> _Input data_:
-- ==== Sys2Proof/Machine/Flags.lean ====
section
/-! DEFINITION. The fault flags `ERR`, the three faults and their codes, and what the host can see: `STATUS` and `fault`.
There are no arithmetic flags (10_state.md R32). -/

namespace Sys2Proof.Machine

/-- The three faults of the block (60_exceptions.md R160). -/
inductive EngineFault where
  | invalidKey
  | badSequence
  | illegalCommand
deriving DecidableEq, Repr

/-- The code of a fault, the index of its flag in `ERR` (60_exceptions.md R160). -/
def EngineFault.code : EngineFault → Nat
  | .invalidKey => 0
  | .badSequence => 1
  | .illegalCommand => 2

/-- `ERR[e] <- 1` (60_exceptions.md R166). -/
def setFlag (err : BitVec 3) (e : EngineFault) : BitVec 3 :=
  err ||| (1 <<< e.code)

/-- The value of the flag of a fault. -/
def State.flag (s : State) (e : EngineFault) : Bool :=
  s.err.getLsbD e.code

/-- Faulted: `ERR != 0` (00_scope.md glossary, 30_encoding.md R75). -/
def State.faulted (s : State) : Bool :=
  s.err != 0

/-- The bit that `PH` is: IDLE 0, READY 1 (10_state.md R31). -/
def Phase.bit : Phase → BitVec 1
  | .idle => 0
  | .ready => 1

/-- `STATUS`, driven continuously: bit 0 is PH, bits 3:1 are ERR, bits 7:4 are 0 (10_state.md R34). -/
def State.status (s : State) : Byte :=
  (0 : BitVec 4) ++ s.err ++ s.ph.bit

/-- The `fault` line, 1 exactly when `ERR != 0` (10_state.md R34, 60_exceptions.md R171). -/
def State.faultLine (s : State) : BitVec 1 :=
  if s.faulted then 1 else 0

/-- The bytes that stand on the output port: emitted and not yet taken by the host (20_memory.md R59, 70_reset_and_hazards.md R205). -/
def State.onPort (s : State) : List Byte :=
  s.out.drop s.taken

end Sys2Proof.Machine
end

> _What is being asked_: Restate the records from above exactly as they read.

> _Answer to this task_:
-- ==== Sys2Proof/Machine/Flags.lean ====
section
/-! DEFINITION. The fault flags `ERR`, the three faults and their codes, and what the host can see: `STATUS` and `fault`.
There are no arithmetic flags (10_state.md R32). -/

namespace Sys2Proof.Machine

/-- The three faults of the block (60_exceptions.md R160). -/
inductive EngineFault where
  | invalidKey
  | badSequence
  | illegalCommand
deriving DecidableEq, Repr

/-- The code of a fault, the index of its flag in `ERR` (60_exceptions.md R160). -/
def EngineFault.code : EngineFault → Nat
  | .invalidKey => 0
  | .badSequence => 1
  | .illegalCommand => 2

/-- `ERR[e] <- 1` (60_exceptions.md R166). -/
def setFlag (err : BitVec 3) (e : EngineFault) : BitVec 3 :=
  err ||| (1 <<< e.code)

/-- The value of the flag of a fault. -/
def State.flag (s : State) (e : EngineFault) : Bool :=
  s.err.getLsbD e.code

/-- Faulted: `ERR != 0` (00_scope.md glossary, 30_encoding.md R75). -/
def State.faulted (s : State) : Bool :=
  s.err != 0

/-- The bit that `PH` is: IDLE 0, READY 1 (10_state.md R31). -/
def Phase.bit : Phase → BitVec 1
  | .idle => 0
  | .ready => 1

/-- `STATUS`, driven continuously: bit 0 is PH, bits 3:1 are ERR, bits 7:4 are 0 (10_state.md R34). -/
def State.status (s : State) : Byte :=
  (0 : BitVec 4) ++ s.err ++ s.ph.bit

/-- The `fault` line, 1 exactly when `ERR != 0` (10_state.md R34, 60_exceptions.md R171). -/
def State.faultLine (s : State) : BitVec 1 :=
  if s.faulted then 1 else 0

/-- The bytes that stand on the output port: emitted and not yet taken by the host (20_memory.md R59, 70_reset_and_hazards.md R205). -/
def State.onPort (s : State) : List Byte :=
  s.out.drop s.taken

end Sys2Proof.Machine
end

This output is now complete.